- [EXERCISE DATA]
-- ==== Sys2Proof/Laws/Memory.lean ====
section
/-!
SUPPORT. The profile memory's operations: each keeps the canonical form, a read after a write gives the byte written,
and a write leaves every other address alone.
-/

namespace Sys2Proof.Machine

open Sys2Proof

theorem memWfFrom_mono {lo hi : Nat} (h : lo ≤ hi) {m : List Host.Cell} (w : memWfFrom hi m = true) :
    memWfFrom lo m = true := by
  cases m with
  | nil => rfl
  | cons c rest =>
    obtain ⟨a, b⟩ := c
    simp only [memWfFrom, Bool.and_eq_true, decide_eq_true_eq] at w ⊢
    exact ⟨⟨⟨by omega, w.1.1.2⟩, w.1.2⟩, w.2⟩

/-- A write at or above the floor keeps the canonical form. -/
theorem memPut_wfFrom {lo addr : Nat} {v : Byte} {m : List Host.Cell} (w : memWfFrom lo m = true) (h : lo ≤ addr)
    (t : addr < Config.memSize) : memWfFrom lo (memPut addr v m) = true := by
  induction m generalizing lo with
  | nil => unfold memPut; split <;> simp [memWfFrom, *]
  | cons c rest ih =>
    obtain ⟨a, b⟩ := c
    have w' := w
    simp only [memWfFrom, Bool.and_eq_true, decide_eq_true_eq] at w
    obtain ⟨⟨⟨h1, h2⟩, h3⟩, h4⟩ := w
    unfold memPut
    by_cases lt : addr < a
    · by_cases hv : v = Config.blankByte
      · simpa [lt, hv] using w'
      · simp only [lt, hv, if_true, if_false, memWfFrom, Bool.and_eq_true, decide_eq_true_eq, ne_eq, not_false_eq_true]
        exact ⟨⟨⟨h, t⟩, trivial⟩, ⟨⟨by omega, h2⟩, h3⟩, h4⟩
    · by_cases eq : addr = a
      · by_cases hv : v = Config.blankByte
        · simpa [lt, eq, hv] using memWfFrom_mono (by omega) h4
        · simp only [eq, hv, if_true, if_false, memWfFrom, Bool.and_eq_true, decide_eq_true_eq, ne_eq,
            not_false_eq_true, Nat.lt_irrefl]
          exact ⟨⟨⟨h1, h2⟩, trivial⟩, h4⟩
      · simp only [lt, eq, if_false, memWfFrom, Bool.and_eq_true, decide_eq_true_eq]
        exact ⟨⟨⟨h1, h2⟩, h3⟩, ih h4 (by omega)⟩

/-- A write of one byte keeps the canonical form. -/
theorem memPut_wf {addr : Nat} (v : Byte) {m : List Host.Cell} (w : Memory.wf m = true) (t : addr < Config.memSize) :
    Memory.wf (memPut addr v m) = true := memPut_wfFrom w (Nat.zero_le _) t

/-- A write of several bytes that ends within the memory keeps it. -/
theorem memPuts_wf {addr : Nat} (bs : List Byte) {m : List Host.Cell} (w : Memory.wf m = true)
    (t : addr + bs.length ≤ Config.memSize) : Memory.wf (memPuts addr bs m) = true := by
  induction bs generalizing addr m with
  | nil => exact w
  | cons b bs ih =>
    simp only [List.length_cons] at t
    exact ih (memPut_wf b w (by omega)) (by omega)

theorem memPut_nil_get (addr x : Nat) (v : Byte) :
    memGet (memPut addr v []) x = if x = addr then v else Config.blankByte := by
  unfold memPut
  by_cases hv : v = Config.blankByte
  · simp [hv, memGet]
  · simp only [hv, if_false, memGet]
    by_cases h : addr = x
    · simp [h]
    · simp [h, Ne.symm h]

/-- An address below a canonical memory's floor reads as an unlisted one. -/
theorem memGet_below {lo x : Nat} {m : List Host.Cell} (w : memWfFrom lo m = true) (h : x < lo) :
    memGet m x = Config.blankByte := by
  induction m generalizing lo with
  | nil => rfl
  | cons c rest ih =>
    obtain ⟨a, b⟩ := c
    simp only [memWfFrom, Bool.and_eq_true, decide_eq_true_eq] at w
    have : a ≠ x := by omega
    simp only [memGet, this, if_false]
    exact ih w.2 (by omega)

theorem memGet_memPut_from {lo addr : Nat} {v : Byte} {m : List Host.Cell} (w : memWfFrom lo m = true) (x : Nat) :
    memGet (memPut addr v m) x = if x = addr then v else memGet m x := by
  induction m generalizing lo with
  | nil => simpa [memGet] using memPut_nil_get addr x v
  | cons c rest ih =>
    obtain ⟨a, b⟩ := c
    simp only [memWfFrom, Bool.and_eq_true, decide_eq_true_eq] at w
    obtain ⟨⟨⟨h1, h2⟩, h3⟩, h4⟩ := w
    unfold memPut
    by_cases lt : addr < a
    · by_cases hv : v = Config.blankByte
      · simp only [lt, hv, if_true]
        by_cases hx : x = addr
        · subst hx
          have : a ≠ x := by omega
          simp [memGet, this, memGet_below h4 (show x < a + 1 by omega)]
        · simp [hx]
      · simp only [lt, hv, if_true, if_false]
        by_cases hx : x = addr
        · simp [memGet, hx]
        · simp [memGet, hx, Ne.symm hx]
    · by_cases eq : addr = a
      · subst eq
        by_cases hv : v = Config.blankByte
        · simp only [Nat.lt_irrefl, hv, if_true, if_false]
          by_cases hx : x = addr
          · simp [hx, memGet_below h4 (Nat.lt_succ_self addr)]
          · simp [memGet, hx, Ne.symm hx]
        · simp only [Nat.lt_irrefl, hv, if_true, if_false]
          by_cases hx : x = addr
          · simp [memGet, hx]
          · simp [memGet, hx, Ne.symm hx]
      · simp only [lt, eq, if_false, memGet, ih h4]
        by_cases hx : a = x
        · subst hx; simp [Ne.symm eq]
        · simp [hx]

/-- A read after a write: the byte written at its address, the byte that was there at every other. -/
theorem memGet_memPut {addr : Nat} {v : Byte} {m : List Host.Cell} (w : Memory.wf m = true) (x : Nat) :
    memGet (memPut addr v m) x = if x = addr then v else memGet m x := memGet_memPut_from w x

/-- A read after a write of several bytes. -/
theorem memGet_memPuts {addr : Nat} (bs : List Byte) {m : List Host.Cell} (w : Memory.wf m = true)
    (t : addr + bs.length ≤ Config.memSize) (x : Nat) :
    memGet (memPuts addr bs m) x =
      if addr ≤ x ∧ x < addr + bs.length then bs.getD (x - addr) 0 else memGet m x := by
  induction bs generalizing addr m with
  | nil => simp only [memPuts, List.length_nil]; rw [if_neg (by omega)]
  | cons b bs ih =>
    simp only [List.length_cons] at t ⊢
    rw [memPuts, ih (memPut_wf b w (by omega)) (by omega), memGet_memPut w]
    by_cases hx : x = addr
    · subst hx
      rw [if_neg (by omega), if_pos rfl, if_pos (by omega)]
      simp
    · rw [if_neg hx]
      by_cases hi : addr + 1 ≤ x ∧ x < addr + 1 + bs.length
      · rw [if_pos hi, if_pos (by omega), show x - addr = (x - (addr + 1)) + 1 by omega]
        rfl
      · rw [if_neg hi, if_neg (by omega)]

/-- Whole parts that end within the memory keep the canonical form. -/
theorem storeParts_wf (ps : List (Nat × List Byte)) {m : List Host.Cell} (w : Memory.wf m = true)
    (t : ∀ p ∈ ps, p.1 + p.2.length ≤ Config.memSize) : Memory.wf (storeParts ps m) = true := by
  unfold storeParts
  induction ps generalizing m with
  | nil => exact w
  | cons p ps ih =>
    exact ih (memPuts_wf p.2 w (t p List.mem_cons_self)) fun q h => t q (List.mem_cons_of_mem _ h)

/-- A torn part has as many bytes as the part. -/
@[simp] theorem tornBytes_length (m : List Host.Cell) (addr : Nat) (new mix : List Byte) :
    (tornBytes m addr new mix).length = new.length := by simp [tornBytes]

/-- A write that stopped keeps the canonical form. -/
theorem storePartly_wf (done : Nat) (mix : List Byte) (ps : List (Nat × List Byte)) {m : List Host.Cell}
    (w : Memory.wf m = true) (t : ∀ p ∈ ps, p.1 + p.2.length ≤ Config.memSize) :
    Memory.wf (storePartly done mix ps m) = true := by
  have h1 := storeParts_wf (ps.take done) w fun p h => t p (List.mem_of_mem_take h)
  unfold storePartly
  dsimp only
  split
  · exact h1
  · rename_i p rest e
    have : p ∈ ps := List.mem_of_mem_drop (e ▸ List.mem_cons_self)
    exact memPuts_wf _ h1 (by simpa using t p this)

/-- The parts of a chunk lie within the memory: each is sent to the low three bytes of its address and stays in a page. -/
theorem pageParts_bound (fuel addr : Nat) (bs : List Byte) :
    ∀ p ∈ pageParts fuel addr bs, p.1 + p.2.length ≤ Config.memSize := by
  induction fuel generalizing addr bs with
  | zero => intro p h; cases h
  | succ n ih =>
    intro p h
    unfold pageParts at h
    split at h
    · cases h
    · dsimp only at h
      rcases List.mem_cons.1 h with e | e
      · subst e
        have := List.length_take_le (Config.pageBytes - addr % Config.pageBytes) bs
        simp only [Config.pageBytes, Config.memSize] at *
        omega
      · exact ih _ _ p e

theorem reset_memory_wf : Memory.wf State.reset.pst.mem = true := rfl

end Sys2Proof.Machine
end

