-- ==== Sys2Proof/Tests/Slice0.lean ====
section
/-!
SUPPORT. Our own tests: the checks of well-formedness, the spec's worked figures, and for every statement a state and
operands that meet its hypotheses.
-/

namespace Sys2Proof.Tests

set_option Elab.async false

open Sys2Proof Sys2Proof.Machine

/-! ## A small ship and a yard -/

/-- Four lanes: two on deck 0, one on deck 1, one on deck 2 at ramp B. -/
def lanes : List LaneFixed :=
  [{ deck := 0, ramp := .a, length := 300, dir := .fore, xInner := 0, y := -60, widthClass := 2, heightClass := 3,
     axleLimit := 200 },
   { deck := 0, ramp := .a, length := 200, dir := .aft, xInner := 0, y := 60, widthClass := 1, heightClass := 2,
     axleLimit := 100 },
   { deck := 1, ramp := .a, length := 300, dir := .fore, xInner := 100, y := 20, widthClass := 2, heightClass := 3,
     axleLimit := 200 },
   { deck := 2, ramp := .b, length := 2000, dir := .fore, xInner := -1000, y := 40, widthClass := 2, heightClass := 3,
     axleLimit := 400 }]

/-- Both ramps; scale 256 and zero 40 are R58's figures. -/
def rampRecord : RampFixed :=
  { budget := 800, intervalPeriod := 60, ratio := 2, depth := 3, callTimeout := 60, crossingGap := 10, plateZero := 40,
    plateScale := 256, tolerance := 10, gradLimit := 120, gradRise := 5, gradFall := 8, gateOn := 3, gateOff := 1 }

def deckRecord : DeckFixed := { cap := 500, reserve := 50, warnOn := 60, warnOff := 40 }

/-- Station 1 plans, station 2 is a gate, station 3 marshals decks 0 to 3, station 4 deck 1 alone. -/
def profile : Profile :=
  { vessel :=
      { gap := 5, listLimit := 60000, trimLo := -250000, trimHi := 250000, heavyThreshold := 300, heelOn := 40,
        heelOff := 25, heelSpan := 512, samplePeriod := 500, agePeriod := 60, ageLimit := 2, baseLevel := 4 }
    decks := [deckRecord, deckRecord, deckRecord, deckRecord]
    lanes := lanes
    ramps := ⟨rampRecord, rampRecord⟩
    stations :=
      [{ role := .planning, level := 0, ceiling := 7, mask := 0 }, { role := .gate, level := 3, ceiling := 6, mask := 0 },
       { role := .marshal, level := 0, ceiling := 0, mask := 0xF },
       { role := .marshal, level := 0, ceiling := 0, mask := 0x2 }] ++
        List.replicate 26 { role := .none, level := 0, ceiling := 0, mask := 0 } }

/-- The ship with its profile loaded, ALONGSIDE, both ramps OPEN, nothing in the yard. -/
def ship : State :=
  let open' : RampRun :=
    { state := .opened, ratio := 2, depth := 3, budget := 800, credit := 0, remaining := 800, intervalTimer := some 60000,
      callTimer := none, gateHold := false, lineHigh := false, prio := [], ord := [], called := [] }
  let plate : Plate := { Plate.reset with state := .idle }
  { State.reset with
    session := .alongside
    ageing := some 60000
    csc := ⟨open', open'⟩
    plates := ⟨plate, plate⟩
    comps := ⟨{ state := .clear, gradient := 0 }, { state := .clear, gradient := 0 }⟩
    hlm := { history := [0], heel := 0, hold := false, lineHigh := false, sampleTimer := some 500 }
    pst := { ProfileStore.reset [] with shadow := some profile, startUp := .loaded, sigPassed := true } }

- [PROBLEM DETAILS] If a line in the records contains the word "fore", copy it out.

- [TASK SOLUTION]
  [{ deck := 0, ramp := .a, length := 300, dir := .fore, xInner := 0, y := -60, widthClass := 2, heightClass := 3,
   { deck := 1, ramp := .a, length := 300, dir := .fore, xInner := 100, y := 20, widthClass := 2, heightClass := 3,
   { deck := 2, ramp := .b, length := 2000, dir := .fore, xInner := -1000, y := 40, widthClass := 2, heightClass := 3,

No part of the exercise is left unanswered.